煎牛排怎么煎    SSResidual  The sum of squared errors in prediction.  S(Y - Ypredicted)2.
    SSModel    The improvement in prediction by using the predicted value of Y over just using the mean of Y. Hence, this would be the squared differences between the predicted value of Y and the mean of Y, S(Ypredicted - Ybar)2. Another way to think of this is the SSModel is SSTotal - SSResidual. Note that the SSTotal = SSModel + SSResidual.  Note that SSModel / SSTotal is equal to .4892, the value of R-Square.  This is becau R-Square is the proportion of the variance explained by the independent variables, hence can be computed by SSModel / SSTotal.

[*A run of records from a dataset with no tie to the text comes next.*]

-- ==== Sys2Proof/Machine/Marshal.lean ====
section
/-! DEFINITION. The marshalling engine of a cluster: YSORT, YGATH and YCOMB (R294 to R298, R474, R475). -/
namespace Sys2Proof.Machine

/-! ## Descriptors -/

/-- Word i, of 8 bytes, of a descriptor. -/
def descWord (d : List Byte) (i : Nat) : Nat := ofBytes ((d.drop (8 * i)).take 8)

/-- Words of a descriptor that must be zero are zero. -/
def wordsZero (d : List Byte) (is : List Nat) : Bool := is.all (fun i => descWord d i = 0)

/-- Two arrays, by address and length, overlap. -/
def arraysOverlap (a b : Nat × Nat) : Bool := a.1 < b.1 + b.2 && b.1 < a.1 + a.2 && 0 < a.2 && 0 < b.2

/-- Some output overlaps an input or another output (R475). -/
def outputsOverlap (ins : List (Nat × Nat)) : List (Nat × Nat) → Bool
  | [] => false
  | o :: rest => ins.any (arraysOverlap o) || rest.any (arraysOverlap o) || outputsOverlap ins rest

/-- Report a status unless a condition holds. -/
def require (ok : Bool) (st : Nat) : EngM Unit := if ok then pure () else engineFails st

/-- Signed 32-bit words of bytes. -/
def int32s (bs : List Byte) : List Int := (chunks bs.length 4 bs).map (fun b => sext (ofBytes b) 32)

def i32Bytes (l : List Int) : List Byte := l.flatMap (fun v => toBytes 4 (wrap v 32))

/-! ## YSORT (R295, R296) -/

/-- What YSORT makes of its indices: by expert the accepted assignments, and the overflowed ones. -/
structure Sorted where
  groups : List (List Nat)
  excess : List Nat
  deriving DecidableEq, Repr

/-- The assignments of each expert, the first `cap` of them accepted (R296). -/
def sortAssignments (e : Nat) (cap : Option Nat) (idx : List Int) : Sorted :=
  let of_ (x : Nat) : List Nat := (idx.zipIdx.filter (fun p => p.1 = (x : Int))).map (·.2)
  let lists := (List.range e).map of_
  let keep (l : List Nat) : List Nat := match cap with | some n => l.take n | none => l
  let drop (l : List Nat) : List Nat := match cap with | some n => l.drop n | none => []
  { groups := lists.map keep, excess := (lists.flatMap drop).foldl insertNat [] }

/-- offs of R296. -/
def offsetsFrom (o : Nat) : List (List Nat) → List Nat
  | [] => [o]
  | g :: rest => o :: offsetsFrom (o + g.length) rest

/-- T × TOPK of a YSORT or a YCOMB. -/
def descCount (d : List Byte) : Nat := descWord d 8 % 2 ^ 17 * (descWord d 8 / 2 ^ 17 % 8 + 1)

/-- Entries of 16 bits. -/
def int16s (bs : List Byte) : List Int := (chunks bs.length 2 bs).map (fun b => sext (ofBytes b) 16)

/-- GPERM of a YSORT; none in MODE 1. -/
def gatesTo (d : List Byte) : Nat := if descWord d 8 / 2 ^ 32 % 2 = 1 then 0 else descWord d 7

/-- The fields of a YSORT's descriptor (R294, R295). -/
def ysortFields (d : List Byte) : EngM Unit := do
  let w := descWord d
  let t := w 8 % 2 ^ 17
  let e := w 8 / 2 ^ 20 % 2 ^ 12 + 1
  let mode := w 8 / 2 ^ 32 % 2
  require (wordsZero d [10, 11, 12, 13, 14, 15] && w 8 / 2 ^ 33 = 0 && w 9 / 2 ^ 32 = 0 && 1 ≤ t && t ≤ 65536 &&
    (if mode = 0 then e ≤ 1024 else w 8 / 2 ^ 17 % 8 = 0) && (List.range 8).all (fun i => w i / 2 ^ 48 = 0) &&
    (mode = 1 || gatesTo d != 0 || w 1 = 0)) rBADWB
  require ((List.range 8).all (fun i => w i % 4 = 0)) rALIGN

/-- The assignments of a YSORT, sorted. -/
def sortedOf (d : List Byte) (idx : List Int) : Sorted :=
  sortAssignments (descWord d 8 / 2 ^ 20 % 2 ^ 12 + 1) (if descWord d 9 = 0 then none else some (descWord d 9)) idx

/-- The arrays that YSORT writes, by address, but for the gates (R296). -/
def sortedArrays (d : List Byte) (idx : List Int) : List (Nat × List Byte) :=
  let w := descWord d
  let r := sortedOf d idx
  let perm := r.groups.flatten
  let pos := (List.range (descCount d)).map (fun a => match perm.findIdx? (· = a) with | some p => (p : Int) | none => -1)
  [(w 4, i32Bytes (r.groups.map (fun g => (g.length : Int)))), (w 5, i32Bytes ((offsetsFrom 0 r.groups).map Int.ofNat)),
    (w 2, i32Bytes (perm.map Int.ofNat)), (w 3, i32Bytes pos), (w 6, i32Bytes ((r.excess.length :: r.excess).map Int.ofNat))]

/-! ## Pieces of a command's work -/

/-- The job with what it reads next cleared. -/
def MarshalJob.at (j : MarshalJob) (phase item at_ : Nat) : MarshalJob :=
  { j with phase := phase, item := item, at_ := at_, fetch := .empty }

/-- Bytes of an array from a byte of it, up to the end of their line. -/
def pieceLen (addr len at_ : Nat) : Nat := min (len - at_) (64 - (addr + at_) % 64)

/-- A piece of an array's indices is read and checked; what follows the last one is looked at in `last`. -/
def checkPiece (core : Nat) (c : Ctx) (j : MarshalJob) (addr len : Nat) (ok : List Byte → EngM Unit) (keep : Bool)
    (last : MarshalJob → EngM Unit) : EngM MarshalJob := do
  let n := pieceLen addr len j.at_
  let bs ← engineBytes core c (addr + j.at_) n
  ok bs
  let j1 := { j with index := if keep then j.index ++ bs else j.index }
  if len ≤ j.at_ + n then do
    last j1
    return j1.at 2 0 0
  else return j1.at 1 0 (j.at_ + n)

/-- A piece of an output array becomes writes, which pass the checks of R192. -/
def outputPiece (core : Nat) (c : Ctx) (addr len at_ : Nat) (bs : List Byte) : EngM (List Store) := do
  match engineCheck (← getThe State) core c false true (addr + at_) bs.length with
  | some st => engineFails st
  | none => return cutStores (bs.length + 1) core c (addr, len) (addr + at_) bs false

/-- The job after a piece of its output `item`, of which there are `count`. -/
def MarshalJob.wrote (j : MarshalJob) (len n count : Nat) (ws : List Store) : MarshalJob :=
  let j1 := { j with stores := j.stores ++ ws }
  if j.at_ + n < len then j1.at 3 j.item (j.at_ + n)
  else if j.item + 1 < count then j1.at 3 (j.item + 1) 0
  else j1.at 4 0 0

/-! ## The three commands -/

/-- YSORT reads all of IDX, checks it, and then its outputs' places (R296, R475). -/
def ysortCheck (core : Nat) (c : Ctx) (j : MarshalJob) : EngM MarshalJob := do
  let w := descWord j.desc
  let e : Nat := w 8 / 2 ^ 20 % 2 ^ 12 + 1
  let n := descCount j.desc
  let gates := if gatesTo j.desc = 0 then [] else [(w 1, 4 * n)]
  checkPiece core c j (w 0) (2 * n) (fun bs => require ((int16s bs).all (fun x => x = -1 || (0 ≤ x && x < (e : Int)))) rBADIDX)
    true (fun j1 =>
      let outs := (sortedArrays j.desc (int16s j1.index)).map (fun o => (o.1, o.2.length))
      let perm := (sortedOf j.desc (int16s j1.index)).groups.flatten
      require (!outputsOverlap ((w 0, 2 * n) :: gates)
        (outs ++ (if gatesTo j.desc = 0 then [] else [(gatesTo j.desc, 4 * perm.length)]))) rBADWB)

/-- YSORT writes a piece of its next array; the gates are read where they lie (R296). -/
def ysortWrite (core : Nat) (c : Ctx) (j : MarshalJob) : EngM MarshalJob := do
  let arrays := sortedArrays j.desc (int16s j.index)
  let perm := (sortedOf j.desc (int16s j.index)).groups.flatten
  let count := if gatesTo j.desc = 0 then 5 else 6
  match arrays[j.item]? with
  | some (a, bs) =>
    let n := pieceLen a bs.length j.at_
    return j.wrote bs.length n count (← outputPiece core c a bs.length j.at_ ((bs.drop j.at_).take n))
  | none =>
    let a := gatesTo j.desc
    let len := 4 * perm.length
    let n := pieceLen a len j.at_
    let bs ← ((perm.drop (j.at_ / 4)).take (n / 4)).mapM (fun i => engineBytes core c (descWord j.desc 1 + 4 * i) 4)
    return j.wrote len n count (← outputPiece core c a len j.at_ bs.flatten)

/-- The fields of a YGATH's descriptor (R294, R297). -/
def ygathFields (d : List Byte) : EngM Unit := do
  let w := descWord d
  let n := w 9
  require (wordsZero d [3, 4, 5, 6, 7, 10, 11, 12, 13, 14, 15] && w 8 / 2 ^ 35 = 0 && w 8 % 64 = 0 && n / 2 ^ 32 = 0 &&
    (List.range 3).all (fun i => w i / 2 ^ 48 = 0)) rBADWB
  require ((List.range 3).all (fun i => w i % 4 = 0)) rALIGN
  require (!outputsOverlap [(w 1, 4 * n)] [(w 2, n * (w 8 % 2 ^ 32))]) rBADWB

/-- The row of SRC that an entry of PERM names: its address and length. -/
def gatherRow (d : List Byte) (x : Int) : Nat × Nat :=
  let rlen := descWord d 8 % 2 ^ 32
  (descWord d 0 + x.toNat / (descWord d 8 / 2 ^ 32 % 8 + 1) * rlen, rlen)

/-- YGATH checks every entry before it copies: none is negative, and DST overlaps no row of SRC that the context may read; a row
that it may not read fails when its turn comes (R475; log entry 92). -/
def ygathCheck (core : Nat) (c : Ctx) (j : MarshalJob) : EngM MarshalJob := do
  let w := descWord j.desc
  let dst := (w 2, w 9 * (w 8 % 2 ^ 32))
  let s ← getThe State
  checkPiece core c j (w 1) (4 * w 9) (fun bs => do
    require ((int32s bs).all (0 ≤ ·)) rBADIDX
    require ((int32s bs).all (fun x =>
      let r := gatherRow j.desc x
      !arraysOverlap r dst || (engineCheck s core c true false r.1 r.2).isSome)) rBADWB) false (fun _ => pure ())

/-- YGATH copies a piece of its next row (R297). -/
def ygathWrite (core : Nat) (c : Ctx) (j : MarshalJob) : EngM MarshalJob := do
  let w := descWord j.desc
  let rlen := w 8 % 2 ^ 32
  if rlen = 0 || w 9 = 0 then return j.at 4 0 0
  else
    let x := sext (ofBytes (← engineBytes core c (w 1 + 4 * j.item) 4)) 32
    require (0 ≤ x) rBADIDX
    let a := w 2 + j.item * rlen
    let n := pieceLen a rlen j.at_
    let bs ← engineBytes core c ((gatherRow j.desc x).1 + j.at_) n
    return j.wrote rlen n (w 9) (← outputPiece core c a rlen j.at_ bs)

/-- F32, BF16 and F16 by their codes. -/
def floatFmt (code : Nat) : Option Elem :=
  if code = 1 then some .f32 else if code = 2 then some .bf16 else if code = 3 then some .f16 else none

/-- One token: its gates with elements of the rows of Y that they name (R298). -/
def combineRow (yf oF : Elem) (n : Nat) (terms : List (FVal × List Byte)) : List Byte :=
  let b := yf.width / 8
  let rows := terms.map (fun p => (p.1, (chunks p.2.length b p.2).map (fun e => yf.val (ofBytes e))))
  (List.range n).flatMap (fun i =>
    let acc := rows.foldl (fun acc p => rneF32 (acc.add (p.1.mul (p.2.getD i .zero)))) FVal.zero
    toBytes (oF.width / 8) (encodeFloat oF .rne false acc).1)

/-- YFMT, OFMT, D and TOPK of a YCOMB's descriptor. -/
def combineShape (d : List Byte) : EngM (Elem × Elem × Nat × Nat) :=
  let w := descWord d 8
  match floatFmt (w / 2 ^ 28 % 16), floatFmt (w / 2 ^ 32 % 16) with
  | some yf, some oF => pure (yf, oF, (w / 2 ^ 20 % 256 + 1) * 96, w / 2 ^ 17 % 8 + 1)
  | _, _ => engineFails rBADWB

/-- The fields of a YCOMB's descriptor (R294, R298, R475). -/
def ycombFields (d : List Byte) : EngM Unit := do
  let w := descWord d
  let t := w 8 % 2 ^ 17
  require (wordsZero d [4, 5, 6, 7, 10, 11, 12, 13, 14, 15] && w 8 / 2 ^ 36 = 0 && 1 ≤ t && t ≤ 65536 &&
    1 ≤ w 9 && w 9 < 2 ^ 32 && (List.range 4).all (fun i => w i / 2 ^ 48 = 0)) rBADWB
  let (yf, oF, dim, _) ← combineShape d
  require ((List.range 4).all (fun i => w i % 4 = 0)) rALIGN
  let n := descCount d
  require (!outputsOverlap [(w 0, w 9 * (dim * (yf.width / 8))), (w 1, 4 * n), (w 2, 4 * n)]
    [(w 3, t * (dim * (oF.width / 8)))]) rBADWB

/-- An entry of POS names no row of Y, or one that there is (R475). -/
def posOk (d : List Byte) (p : Int) : Bool := p = -1 || (0 ≤ p && p < (descWord d 9 : Int))

/-- YCOMB checks every entry of POS before it writes (R475). -/
def ycombCheck (core : Nat) (c : Ctx) (j : MarshalJob) : EngM MarshalJob :=
  checkPiece core c j (descWord j.desc 2) (4 * descCount j.desc)
    (fun bs => require ((int32s bs).all (posOk j.desc)) rBADIDX) false (fun _ => pure ())

/-- YCOMB combines a piece of its next token (R298). -/
def ycombWrite (core : Nat) (c : Ctx) (j : MarshalJob) : EngM MarshalJob := do
  let w := descWord j.desc
  let (yf, oF, dim, topk) ← combineShape j.desc
  let yb := yf.width / 8
  let ob := oF.width / 8
  let a := w 3 + j.item * (dim * ob)
  let n := pieceLen a (dim * ob) j.at_
  let pos := int32s (← engineBytes core c (w 2 + 4 * j.item * topk) (4 * topk))
  let gates := (chunks topk 4 (← engineBytes core c (w 1 + 4 * j.item * topk) (4 * topk))).map ofBytes
  require (pos.all (posOk j.desc)) rBADIDX
  let terms ← ((pos.zip gates).filter (fun p => 0 ≤ p.1)).mapM (fun p => do
    let bs ← engineBytes core c (w 0 + p.1.toNat * (dim * yb) + j.at_ / ob * yb) (n / ob * yb)
    return (f32Val p.2, bs))
  return j.wrote (dim * ob) n (w 8 % 2 ^ 17) (← outputPiece core c a (dim * ob) j.at_ (combineRow yf oF (n / ob) terms))

/-! ## The engine (R294) -/

/-- Kind, descriptor, ring and increment of a marshalling command. -/
def Command.marshal : Command → Option (Nat × Nat × Nat × Nat)
  | .ysort d r i => some (0, d, r, i)
  | .ygath d r i => some (1, d, r, i)
  | .ycomb d r i => some (2, d, r, i)
  | _ => none

/-- The descriptor is read, and its fields are checked. -/
def marshalOpen (core : Nat) (c : Ctx) (j : MarshalJob) (kind desc : Nat) : EngM MarshalJob := do
  let d ← engineBytes core c desc 128
  if kind = 0 then ysortFields d else if kind = 1 then ygathFields d else ycombFields d
  let j1 := { j with desc := d }
  return if kind = 1 && descWord d 9 = 0 then j1.at 2 0 0 else j1.at 1 0 0

/-- The next piece of a job's work: of its descriptor, of its indices or of its outputs. -/
def marshalWork (core : Nat) (c : Ctx) (j : MarshalJob) (kind desc : Nat) : EngM MarshalJob :=
  if j.phase = 0 then marshalOpen core c j kind desc
  else if j.phase = 1 then
    (if kind = 0 then ysortCheck core c j else if kind = 1 then ygathCheck core c j else ycombCheck core c j)
  else (if kind = 0 then ysortWrite core c j else if kind = 1 then ygathWrite core c j else ycombWrite core c j)

/-- Bytes of a job in the routing buffers: its descriptor, its indices, what it has read and its writes (R294). -/
def MarshalJob.held (j : MarshalJob) : Nat :=
  j.desc.length + j.index.length + j.fetch.data.length + (j.fetch.got.foldl (fun n r => n + r.1.length) 0) +
    j.stores.foldl (fun n w => n + w.data.length) 0

/-- The routing buffers take another piece of work: what one reads is below 2 KiB, and they hold 4 MiB (R19, R29). -/
def MarshalJob.fits (j : MarshalJob) : Bool := j.held + 2048 ≤ 2 ^ 22

/-- The command that the engine takes next, round-robin among the cores (R294). -/
def State.nextMarshal (s : State) (cluster : Nat) : Option (Nat × Nat × Command) :=
  let last := (s.cluster cluster).marshalLast
  ((List.range 16).map (fun i => cluster * 16 + (last + 1 + i) % 16)).findSome? (fun core =>
    [0, 1, 2, 3].findSome? (fun plat =>
      match s.headCmd core plat with
      | some q => if q.cmd.marshal.isSome && (s.issuer core plat (s.ctx core plat).ctxid).isSome then
          some (core, plat, q.cmd) else none
      | none => none))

c. df - The are the degrees of freedom associated with the sources of variance.  The total variance has N-1 degrees of freedom.  In this ca, there were N=200 students, so t
he DF for total is 199.  The model degrees of freedom corresponds to the number of predictors minus 1 (K-1).  You may think this would be 4-1 (since there were 4 independent variables in the model, math, female, socst and read).  But, the intercept is automatically included in the model (unless you explicitly omit the intercept).  Including the intercept, there are 5 predictors, so the model has 5-1=4 degrees of freedom.  The Residual degrees of freedom is the DF total minus the DF model, 199 - 4 is 195.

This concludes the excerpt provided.